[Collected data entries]

-- ==== Sys2Proof/Machine/Operands.lean ====
section
/-! DEFINITION. Operand forms of Jieles syllables (R585, R592, R601, R602, R687): registers, pairs and runs, long values, and which
registers a syllable reads and writes. -/
namespace Sys2Proof.Machine

/-! Registers -/

/-- A general register (R585). PRESUMED (log 45). -/
def CoreState.rw (c : CoreState) (i : Fin 32) : Word := c.w.get i
/-- Low and high word register of a pair (R585). -/
def loReg (p : Fin 16) : Fin 32 := ⟨2 * p.val, by omega⟩
def hiReg (p : Fin 16) : Fin 32 := ⟨2 * p.val + 1, by omega⟩
/-- The pair in which a w register lies. -/
def pairOf (i : Fin 32) : Fin 16 := ⟨i.val / 2, by omega⟩
/-- A pair's value (R13). -/
def CoreState.rp (c : CoreState) (p : Fin 16) : Pair := c.rw (hiReg p) ++ c.rw (loReg p)
/-- The words of a run of m pairs (R687), least significant first. -/
def CoreState.run' (c : CoreState) (p : Fin 16) (m : Nat) : List Word := (c.w.toList.drop (2 * p.val)).take (2 * m)
def loWord (v : Pair) : Word := v.setWidth 12
def hiWord (v : Pair) : Word := (v >>> 12).setWidth 12

def CoreState.setW (c : CoreState) (i : Fin 32) (v : Word) : CoreState := { c with w := c.w.set i v }
def CoreState.setK (c : CoreState) (i : Fin 4) (v : Pair) : CoreState := { c with k := c.k.set i v }

/-- Loop counter named by the low bits of SEL. -/
def kOf (sel : Fin 16) : Fin 4 := ⟨sel.val % 4, Nat.mod_lt _ (by decide)⟩

/-- The destinations and the writes of a pair. -/
def pairDests (p : Fin 16) : List Reg := [.w (loReg p), .w (hiReg p)]
def pairWrites (p : Fin 16) (v : Pair) : List RegWrite := [.w (loReg p) (loWord v), .w (hiReg p) (hiWord v)]
/-- A run of m pairs keeps within p15 (R687). -/
def runFits (p : Fin 16) (m : Nat) : Bool := decide (p.val + m ≤ 16)
/-- The w registers of a run. -/
def runRegs (p : Fin 16) (m : Nat) : List (Fin 32) :=
  (List.range (2 * m)).filterMap (fun i => if h : 2 * p.val + i < 32 then some ⟨2 * p.val + i, h⟩ else none)
def runDests (p : Fin 16) (m : Nat) : List Reg := (runRegs p m).map Reg.w
/-- Words written to a run; a word beyond the list is 0 (R714). -/
def runWrites (p : Fin 16) (m : Nat) (ws : List Word) : List RegWrite :=
  (runRegs p m).zipIdx.map (fun q => RegWrite.w q.1 ((ws.drop q.2).headD 0))

/-! Long values -/

/-- The 24-bit value of an X syllable and its target's immediate of k bits (R602). -/
def longValue (k : Nat) (x : BitVec 17) (imm : Nat) : Pair := BitVec.ofNat 24 (x.toNat * 2 ^ k + imm)
/-- Bits 16 to 24 − k of the value are 0 (R603). -/
def xFits (k : Nat) (x : BitVec 17) : Bool := decide (x.toNat < 2 ^ (24 - k))

/-- Width of a syllable's immediate; none where its format takes no X syllable (R602, R603). -/
def Syl.immWidth : Syl → Option Nat
  | .ai _ _ _ | .mi _ _ _ => some 12
  | .l _ _ _ _ => some 7
  | .io _ _ _ => some 12
  | .b _ _ _ => some 12
  | .a _ _ _ _ | .m _ _ _ _ | .c _ _ _ _ _ | .x _ _ | .unassigned _ => none

/-- A B operation accepts an X syllable (R679). -/
def BOp.takesX : BOp → Bool
  | .br | .bc | .dbnz | .call | .kset => true
  | .jr | .bcr | .callr | .ret | .kget | .wait | .brk | .trap => false

/-- The unit code of a syllable (Table Jieles-5). -/
def Syl.unit : Syl → Nat
  | .a _ _ _ _ | .ai _ _ _ => 0
  | .m _ _ _ _ | .mi _ _ _ => 1
  | .l _ _ _ _ | .io _ _ _ => 2
  | .c _ _ _ _ _ => 3
  | .x _ _ => 4
  | .b _ _ _ => 5
  | .unassigned r => r.toNat / 2 ^ 20

/-! Coprocessor operands -/

/-- The form of a C-slot operand. -/
inductive CForm where
  /-- The field must be 0. -/
  | zero
  /-- The field is a number below the bound. -/
  | num (bound : Nat)
  /-- A run of so many pairs. -/
  | run (pairs : Nat)
  deriving DecidableEq, Repr

/-- A field keeps its form (R658, R687). -/
def CForm.ok (f : CForm) (p : Fin 16) : Bool :=
  match f with
  | .zero => p = 0
  | .num b => decide (p.val < b)
  | .run n => runFits p n

/-- Classes of C-slot operations (R686). -/
inductive CClass where
  | pure
  | stateful
  | effectful
  deriving DecidableEq, Repr

/-- A C-slot operation: its class, and the forms of pd, pa and pb; pd is a destination where `dest`. -/
structure CInfo where
  cls : CClass
  pd : CForm
  pa : CForm
  pb : CForm
  dest : Bool
  deriving DecidableEq, Repr

/-- Pairs of a DS and a DL operand (R714). -/
def dsPairs : Nat := 3
def dlPairs : Nat := 5

/-- The assigned operations of Tables Decimal-3, Ops-17 and Ops-18; `pb` is the field, which for DCLS selects the form. -/
def cInfo (cp cop : Nat) (pb : Fin 16) : Option CInfo :=
  let mk (cls : CClass) (pd pa pb : CForm) (dest : Bool) : Option CInfo := some { cls := cls, pd := pd, pa := pa, pb := pb, dest := dest }
  if cp = 0 then
    if cop = 0 then mk .pure (.run 1) .zero .zero true
    else if cop = 1 then mk .stateful .zero (.run 1) .zero false
    else if 2 ≤ cop && cop ≤ 17 then
      let m := if cop ≤ 9 then dsPairs else dlPairs
      let k := (cop - 2) % 8
      if k ≤ 3 then mk .pure (.run m) (.run m) (.run m) true
      else if k = 4 then mk .pure .zero (.run m) (.run m) false
      else mk .pure (.run m) (.run m) .zero true
    else if cop = 18 then mk .pure (.run dlPairs) (.run dsPairs) .zero true
    else if cop = 19 then mk .pure (.run dsPairs) (.run dlPairs) .zero true
    else if cop = 20 then mk .pure (.run dsPairs) (.run 1) .zero true
    else if cop = 21 then mk .pure (.run 1) (.run dsPairs) .zero true
    else if cop = 22 then mk .pure (.run dsPairs) (.run 1) .zero true
    else if cop = 23 then mk .pure (.run 1) (.run (if pb = 0 then dsPairs else dlPairs)) (.num 2) true
    else none
  else if cp = 1 then
    if cop = 0 then mk .pure (.run 1) (.run 1) (.run 1) true
    else if cop = 1 then mk .pure (.run 1) (.run 1) .zero true
    else if cop = 2 || cop = 3 then mk .pure (.run 1) (.run 1) (.run 1) true
    else if cop = 4 then mk .stateful (.num 4) (.run 1) (.run 1) false
    else if cop = 5 then mk .stateful (.num 4) .zero .zero false
    else if cop = 6 then mk .stateful (.run 1) (.run 1) (.num 4) true
    else none
  else if cp = 2 then
    if cop = 0 then mk .pure (.run 1) (.run 1) (.run 1) true
    else if cop = 1 then mk .effectful (.run 1) (.run 1) (.run 1) true
    else if cop = 17 then mk .pure (.run 1) (.run 1) (.run 1) true
    else if cop = 2 || cop = 3 || cop = 9 || cop = 14 || cop = 15 then mk .stateful (.run 1) (.run 1) (.run 1) false
    else if cop ≤ 19 then mk .effectful (.run 1) (.run 1) (.run 1) false
    else none
  else none

/-! What a syllable reads and writes -/

/-- Registers that a syllable reads, by R607; `x`: it has an X syllable. BC and BCR are exempt for FL (R681). -/
def Syl.reads (y : Syl) (x : Bool) : List Reg :=
  match y with
  | .a op rd ra rb =>
    (match op with
     | .add | .sub | .and | .or | .xor | .andn | .shl | .shr | .sar | .cmp => [.w ra, .w rb]
     | .adc | .sbc => [.w ra, .w rb, .fl]
     | .addp | .subp => pairDests (pairOf ra) ++ pairDests (pairOf rb)
     | .mfs => if ra = 0 then [.fl] else [.special ra]
     | .mts => [.w ra, .special rd])
  | .ai op rd _ =>
    (match op with
     | .ldi => []
     | .addi | .andi | .cmpi => if x then pairDests (pairOf rd) else [.w rd])
  | .m op _ ra rb =>
    (match op with
     | .muls | .mulu | .mull | .divs | .divu | .rems | .remu => [.w ra, .w rb]
     | .macs | .macu | .msus => [.w ra, .w rb, .acc]
     | .divps | .divpu => pairDests (pairOf ra) ++ [.w rb]
     | .accrd | .acch => [.acc]
     | .accw => pairDests (pairOf ra)
     | .accz => [])
  | .mi op rd _ =>
    (match op with
     | .muli => if x then pairDests (pairOf rd) else [.w rd]
     | .maci => [.w rd, .acc])
  | .l op rd pb _ =>
    (match op with
     | .ldw | .ldp | .ldwi => pairDests pb
     | .stw | .stwi => .w rd :: pairDests pb
     | .stp => pairDests (pairOf rd) ++ pairDests pb
     | .macp => .acc :: (pairDests pb ++ pairDests (pairOf rd))
     | .cmo => if rd = 0 || rd = 2 then [] else pairDests pb)
  | .io op rd _ => (match op with | .inp => [] | .out => [.w rd])
  | .c cp cop pd pa pb =>
    (match cInfo cp.val cop.val pb with
     | none => []
     | some i =>
       let r (f : CForm) (p : Fin 16) : List Reg := match f with | .run n => runDests p n | .zero | .num _ => []
       r i.pa pa ++ r i.pb pb ++ (if i.dest then [] else r i.pd pd))
  | .x _ _ => []
  | .b op sel disp =>
    let q : Fin 16 := ⟨disp.toNat % 16, Nat.mod_lt _ (by decide)⟩
    (match op with
     | .br | .bc | .call | .wait | .brk | .trap => []
     | .ret => [.special 1, .special 4, .special 5, .special 11]
     | .dbnz | .kget => [.k (kOf sel)]
     | .jr => pairDests sel
     | .bcr | .callr => pairDests q
     | .kset => if x then [] else pairDests q)
  | .unassigned _ => []

/-- FL is written by the operation (Tables Ops-2, Ops-3, Ops-5, Ops-6, Decimal-3). -/
def Syl.writesFl : Syl → Bool
  | .a op rd _ _ =>
    (match op with
     | .add | .adc | .sub | .sbc | .and | .or | .xor | .andn | .shl | .shr | .sar | .cmp | .addp | .subp => true
     | .mfs => false
     | .mts => rd = 0)
  | .ai op _ _ => (match op with | .ldi => false | .addi | .andi | .cmpi => true)
  | .m op _ _ _ =>
    (match op with
     | .muls | .mulu | .mull | .divs | .divu | .rems | .remu | .divps | .divpu | .accrd => true
     | .macs | .macu | .msus | .accw | .acch | .accz => false)
  | .mi op _ _ => (match op with | .muli => true | .maci => false)
  | .c cp cop _ _ _ => decide (cp.val = 0) && decide (2 ≤ cop.val) && decide (cop.val ≤ 22)
  | .l _ _ _ _ | .io _ _ _ | .x _ _ | .b _ _ _ | .unassigned _ => false

/-- Registers that a syllable writes, FL aside (R605). -/
def Syl.dests (y : Syl) (x : Bool) : List Reg :=
  match y with
  | .a op rd _ _ =>
    (match op with
     | .add | .adc | .sub | .sbc | .and | .or | .xor | .andn | .shl | .shr | .sar | .mfs => [.w rd]
     | .cmp => []
     | .addp | .subp => pairDests (pairOf rd)
     | .mts => if rd = 0 then [] else [.special rd])
  | .ai op rd _ =>
    (match op with
     | .ldi | .addi | .andi => if x then pairDests (pairOf rd) else [.w rd]
     | .cmpi => [])
  | .m op rd _ _ =>
    (match op with
     | .mull | .divs | .divu | .rems | .remu | .acch => [.w rd]
     | .muls | .mulu | .divps | .divpu | .accrd => pairDests (pairOf rd)
     | .macs | .macu | .msus | .accw | .accz => [.acc])
  | .mi op rd _ =>
    (match op with
     | .muli => if x then pairDests (pairOf rd) else [.w rd]
     | .maci => [.acc])
  | .l op rd pb _ =>
    (match op with
     | .ldw => [.w rd]
     | .ldp => pairDests (pairOf rd)
     | .stw | .stp | .cmo => []
     | .ldwi => .w rd :: pairDests pb
     | .stwi => pairDests pb
     | .macp => .acc :: (pairDests pb ++ pairDests (pairOf rd)))
  | .io op rd _ => (match op with | .inp => [.w rd] | .out => [])
  | .c cp cop pd _ pb =>
    (match cInfo cp.val cop.val pb with
     | none => []
     | some i => if i.dest then (match i.pd with | .run n => runDests pd n | .zero | .num _ => []) else [])
  | .x _ _ => []
  | .b op sel disp =>
    (match op with
     | .br | .bc | .jr | .bcr | .wait | .brk | .trap => []
     | .ret => [.special 1]
     | .dbnz | .kset => [.k (kOf sel)]
     | .call | .callr => pairDests sel
     | .kget => pairDests ⟨disp.toNat % 16, Nat.mod_lt _ (by decide)⟩)
  | .unassigned _ => []

/-- Everything a syllable writes, by R607. -/
def Syl.allDests (y : Syl) (x : Bool) : List Reg := y.dests x ++ (if y.writesFl then [.fl] else [])

/-- A w register number is even. -/
def evenReg (i : Fin 32) : Bool := decide (i.val % 2 = 0)

/-- A field keeps what its entry requires of it (R658, R668 and the entries); a reserved special register is not judged here. DEDUCED (log 38). -/
def Syl.fieldsOk (y : Syl) (x : Bool) (xv : Option Pair) : Bool :=
  match y with
  | .a op rd ra rb =>
    (match op with
     | .add | .adc | .sub | .sbc | .and | .or | .xor | .andn | .shl | .shr | .sar => true
     | .cmp => rd = 0
     | .addp | .subp => evenReg rd && evenReg ra && evenReg rb
     | .mfs | .mts => rb = 0)
  | .ai _ rd _ => !x || evenReg rd
  | .m op rd ra rb =>
    (match op with
     | .mull | .divs | .divu | .rems | .remu => true
     | .muls | .mulu => evenReg rd
     | .macs | .macu | .msus => rd = 0
     | .divps | .divpu => evenReg rd && evenReg ra
     | .accrd => evenReg rd && decide (rb.val ≤ 12)
     | .accw => evenReg ra && rd = 0 && rb = 0
     | .acch => ra = 0 && rb = 0
     | .accz => rd = 0 && ra = 0 && rb = 0)
  | .mi op rd _ => (match op with | .muli => !x || evenReg rd | .maci => true)
  | .l op rd pb disp =>
    (match op with
     | .ldw | .stw | .stwi => true
     | .ldp | .stp => evenReg rd
     | .ldwi => decide (pairOf rd ≠ pb)
     | .macp => evenReg rd && decide (pairOf rd ≠ pb)
     | .cmo =>
       decide (rd.val ≤ 4) &&
         (!(rd = 0 || rd = 2) || (pb = 0 && (match xv with | some v => decide (v = 0) | none => decide (disp = 0)))))
  | .io _ _ _ => true
  | .c cp cop pd pa pb =>
    (match cInfo cp.val cop.val pb with
     | none => false
     | some i => i.pd.ok pd && i.pa.ok pa && i.pb.ok pb)
  | .x _ _ => true
  | .b op sel disp =>
    (match op with
     | .br => sel = 0
     | .bc | .call | .brk | .trap => (match op with | .brk | .trap => sel = 0 | _ => true)
     | .dbnz => decide (sel.val < 4)
     | .jr => decide (disp = 0)
     | .bcr | .callr => decide (disp.toNat < 16)
     | .ret | .wait => sel = 0 && decide (disp = 0)
     | .kset => decide (sel.val < 4) && (x || decide (disp.toNat < 16))
     | .kget => decide (sel.val < 4) && decide (disp.toNat < 16))
  | .unassigned _ => false

/-- The special register that MFS or MTS names. -/
def Syl.specialNo : Syl → Option (Fin 32)
  | .a .mfs _ ra _ => some ra
  | .a .mts rd _ _ => some rd
  | _ => none

/-- MTS to CTL, ESTAT or TVB, and RET, serialise (R589, Table Ops-14). -/
def Syl.serial : Syl → Bool
  | .a .mts rd _ _ => rd = 1 || rd = 11 || rd = 13 || rd = 14
  | .b .ret _ _ => true
  | _ => false

end Sys2Proof.Machine
end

→ WHAT YOU NEED TO DO
Your task is to copy every line of the entries that contains the string "values".

→ ANSWER TO THIS TASK
/-! DEFINITION. Operand forms of Jieles syllables (R585, R592, R601, R602, R687): registers, pairs and runs, long values, and which
/-! Long values -/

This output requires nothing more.